[Dataset excerpts]

= Beginning of Section =

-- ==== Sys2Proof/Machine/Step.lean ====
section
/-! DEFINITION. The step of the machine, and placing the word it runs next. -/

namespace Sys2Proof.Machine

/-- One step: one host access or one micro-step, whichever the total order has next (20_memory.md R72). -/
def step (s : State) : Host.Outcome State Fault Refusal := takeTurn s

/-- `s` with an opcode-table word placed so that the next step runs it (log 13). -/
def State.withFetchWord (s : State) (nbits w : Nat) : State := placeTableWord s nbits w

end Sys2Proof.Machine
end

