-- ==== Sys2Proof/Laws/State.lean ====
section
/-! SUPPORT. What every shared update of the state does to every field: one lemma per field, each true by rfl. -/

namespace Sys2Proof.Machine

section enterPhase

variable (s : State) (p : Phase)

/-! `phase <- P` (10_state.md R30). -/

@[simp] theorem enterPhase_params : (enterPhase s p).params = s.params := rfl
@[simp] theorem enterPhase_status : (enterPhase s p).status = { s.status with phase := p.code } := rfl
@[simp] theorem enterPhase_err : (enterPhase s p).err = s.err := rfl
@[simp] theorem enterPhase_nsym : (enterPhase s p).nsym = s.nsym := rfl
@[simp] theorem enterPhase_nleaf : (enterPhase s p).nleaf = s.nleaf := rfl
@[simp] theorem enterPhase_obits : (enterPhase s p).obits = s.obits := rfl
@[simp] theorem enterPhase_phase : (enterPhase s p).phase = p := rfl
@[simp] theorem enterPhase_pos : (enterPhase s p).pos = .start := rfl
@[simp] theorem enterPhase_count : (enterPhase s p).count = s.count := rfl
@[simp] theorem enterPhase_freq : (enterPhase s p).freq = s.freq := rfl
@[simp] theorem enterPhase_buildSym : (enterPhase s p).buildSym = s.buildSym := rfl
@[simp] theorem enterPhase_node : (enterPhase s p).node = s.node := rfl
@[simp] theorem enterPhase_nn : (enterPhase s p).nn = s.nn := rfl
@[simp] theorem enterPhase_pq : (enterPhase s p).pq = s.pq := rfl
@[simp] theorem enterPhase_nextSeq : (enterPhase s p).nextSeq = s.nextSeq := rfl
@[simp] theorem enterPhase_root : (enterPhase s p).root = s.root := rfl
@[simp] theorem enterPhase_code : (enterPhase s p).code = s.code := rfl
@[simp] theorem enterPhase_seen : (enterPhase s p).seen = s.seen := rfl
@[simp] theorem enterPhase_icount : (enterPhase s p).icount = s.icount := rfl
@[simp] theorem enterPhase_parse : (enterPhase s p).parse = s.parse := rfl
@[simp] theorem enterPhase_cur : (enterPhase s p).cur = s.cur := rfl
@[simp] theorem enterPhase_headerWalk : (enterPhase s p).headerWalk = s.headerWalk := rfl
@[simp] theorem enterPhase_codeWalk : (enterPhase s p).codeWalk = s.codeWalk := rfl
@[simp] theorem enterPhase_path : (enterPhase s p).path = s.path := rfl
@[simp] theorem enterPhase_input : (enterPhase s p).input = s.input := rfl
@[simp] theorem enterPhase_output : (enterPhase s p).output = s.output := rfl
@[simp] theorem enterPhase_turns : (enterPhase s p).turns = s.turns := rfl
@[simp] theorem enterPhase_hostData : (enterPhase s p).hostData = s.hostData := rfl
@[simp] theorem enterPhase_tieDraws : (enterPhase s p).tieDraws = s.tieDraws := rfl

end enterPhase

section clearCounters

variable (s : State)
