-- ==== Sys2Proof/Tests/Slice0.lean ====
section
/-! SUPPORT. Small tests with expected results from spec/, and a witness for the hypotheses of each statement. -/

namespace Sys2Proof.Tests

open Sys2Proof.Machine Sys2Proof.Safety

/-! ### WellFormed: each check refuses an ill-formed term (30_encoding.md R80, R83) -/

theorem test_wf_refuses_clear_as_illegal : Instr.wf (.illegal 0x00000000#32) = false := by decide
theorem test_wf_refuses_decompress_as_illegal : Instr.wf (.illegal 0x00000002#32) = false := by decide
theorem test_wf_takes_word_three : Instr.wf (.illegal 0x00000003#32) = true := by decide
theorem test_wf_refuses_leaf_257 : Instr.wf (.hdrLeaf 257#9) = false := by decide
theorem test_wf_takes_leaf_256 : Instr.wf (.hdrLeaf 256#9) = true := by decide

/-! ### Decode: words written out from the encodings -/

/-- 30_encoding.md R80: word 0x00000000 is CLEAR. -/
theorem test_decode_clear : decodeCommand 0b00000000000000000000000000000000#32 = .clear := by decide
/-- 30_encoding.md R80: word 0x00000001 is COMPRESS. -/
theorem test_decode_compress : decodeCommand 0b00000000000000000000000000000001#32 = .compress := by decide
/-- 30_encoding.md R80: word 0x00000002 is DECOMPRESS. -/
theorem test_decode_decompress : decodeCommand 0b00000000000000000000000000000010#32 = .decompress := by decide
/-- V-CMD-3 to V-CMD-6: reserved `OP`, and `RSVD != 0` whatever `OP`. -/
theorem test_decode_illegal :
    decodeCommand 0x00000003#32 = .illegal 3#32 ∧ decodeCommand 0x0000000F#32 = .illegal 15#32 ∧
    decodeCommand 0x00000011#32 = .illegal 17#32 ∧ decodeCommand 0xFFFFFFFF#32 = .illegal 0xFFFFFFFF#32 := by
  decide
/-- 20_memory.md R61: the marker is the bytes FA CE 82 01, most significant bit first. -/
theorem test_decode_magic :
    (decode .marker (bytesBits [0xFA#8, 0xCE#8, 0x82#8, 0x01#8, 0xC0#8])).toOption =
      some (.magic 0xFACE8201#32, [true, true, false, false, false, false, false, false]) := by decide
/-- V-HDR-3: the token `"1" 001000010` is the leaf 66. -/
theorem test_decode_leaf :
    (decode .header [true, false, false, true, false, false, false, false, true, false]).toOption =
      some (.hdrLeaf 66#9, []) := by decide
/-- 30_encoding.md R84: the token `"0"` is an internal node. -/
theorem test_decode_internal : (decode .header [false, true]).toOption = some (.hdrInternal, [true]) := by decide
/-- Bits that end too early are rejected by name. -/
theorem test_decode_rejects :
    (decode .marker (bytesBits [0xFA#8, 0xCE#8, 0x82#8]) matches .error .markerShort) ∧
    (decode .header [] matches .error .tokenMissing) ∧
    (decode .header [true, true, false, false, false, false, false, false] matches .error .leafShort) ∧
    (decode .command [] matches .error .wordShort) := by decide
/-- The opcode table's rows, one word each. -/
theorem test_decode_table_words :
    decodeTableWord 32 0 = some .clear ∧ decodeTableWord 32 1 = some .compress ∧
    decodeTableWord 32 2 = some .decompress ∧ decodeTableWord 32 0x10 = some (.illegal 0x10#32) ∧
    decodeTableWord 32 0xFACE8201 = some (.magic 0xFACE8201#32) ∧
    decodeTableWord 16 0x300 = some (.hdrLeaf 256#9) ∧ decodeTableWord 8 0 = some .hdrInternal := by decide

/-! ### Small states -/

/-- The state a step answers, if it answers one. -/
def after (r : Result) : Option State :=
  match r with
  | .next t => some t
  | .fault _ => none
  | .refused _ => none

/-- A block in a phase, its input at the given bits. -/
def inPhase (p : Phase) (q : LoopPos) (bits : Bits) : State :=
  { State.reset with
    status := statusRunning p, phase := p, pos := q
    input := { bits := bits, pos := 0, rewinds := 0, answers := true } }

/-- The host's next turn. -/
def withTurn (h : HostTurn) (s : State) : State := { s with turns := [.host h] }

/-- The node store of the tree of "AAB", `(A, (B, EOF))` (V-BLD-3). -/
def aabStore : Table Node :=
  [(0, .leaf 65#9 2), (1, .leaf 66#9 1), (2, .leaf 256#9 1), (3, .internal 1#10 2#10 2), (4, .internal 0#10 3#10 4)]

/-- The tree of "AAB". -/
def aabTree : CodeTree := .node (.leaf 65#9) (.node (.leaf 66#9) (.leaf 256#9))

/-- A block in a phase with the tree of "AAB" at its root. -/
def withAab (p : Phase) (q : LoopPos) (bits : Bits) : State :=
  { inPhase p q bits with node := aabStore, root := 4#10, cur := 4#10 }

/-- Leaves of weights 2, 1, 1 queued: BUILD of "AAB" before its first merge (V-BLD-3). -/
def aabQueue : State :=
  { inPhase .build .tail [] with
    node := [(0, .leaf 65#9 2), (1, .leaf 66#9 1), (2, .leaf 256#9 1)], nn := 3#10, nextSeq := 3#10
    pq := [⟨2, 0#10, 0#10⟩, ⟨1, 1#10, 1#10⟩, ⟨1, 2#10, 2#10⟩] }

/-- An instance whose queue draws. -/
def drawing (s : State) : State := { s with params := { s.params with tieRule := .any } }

= End of Section =

What is being asked: Reproduce the records above line by line, without any change, up to and including the line that holds "s.freq := rfl".

Solution to this task:
-- ==== Sys2Proof/Machine/Step.lean ====
section
/-! DEFINITION. The step of the machine, and placing the word it runs next. -/

namespace Sys2Proof.Machine

/-- One step: one host access or one micro-step, whichever the total order has next (20_memory.md R72). -/
def step (s : State) : Host.Outcome State Fault Refusal := takeTurn s

/-- `s` with an opcode-table word placed so that the next step runs it (log 13). -/
def State.withFetchWord (s : State) (nbits w : Nat) : State := placeTableWord s nbits w

end Sys2Proof.Machine
end

-- ==== Sys2Proof/Laws/State.lean ====
section
/-! SUPPORT. What every shared update of the state does to every field: one lemma per field, each true by rfl. -/

namespace Sys2Proof.Machine

section enterPhase

variable (s : State) (p : Phase)

/-! `phase <- P` (10_state.md R30). -/

@[simp] theorem enterPhase_params : (enterPhase s p).params = s.params := rfl
@[simp] theorem enterPhase_status : (enterPhase s p).status = { s.status with phase := p.code } := rfl
@[simp] theorem enterPhase_err : (enterPhase s p).err = s.err := rfl
@[simp] theorem enterPhase_nsym : (enterPhase s p).nsym = s.nsym := rfl
@[simp] theorem enterPhase_nleaf : (enterPhase s p).nleaf = s.nleaf := rfl
@[simp] theorem enterPhase_obits : (enterPhase s p).obits = s.obits := rfl
@[simp] theorem enterPhase_phase : (enterPhase s p).phase = p := rfl
@[simp] theorem enterPhase_pos : (enterPhase s p).pos = .start := rfl
@[simp] theorem enterPhase_count : (enterPhase s p).count = s.count := rfl
@[simp] theorem enterPhase_freq : (enterPhase s p).freq = s.freq := rfl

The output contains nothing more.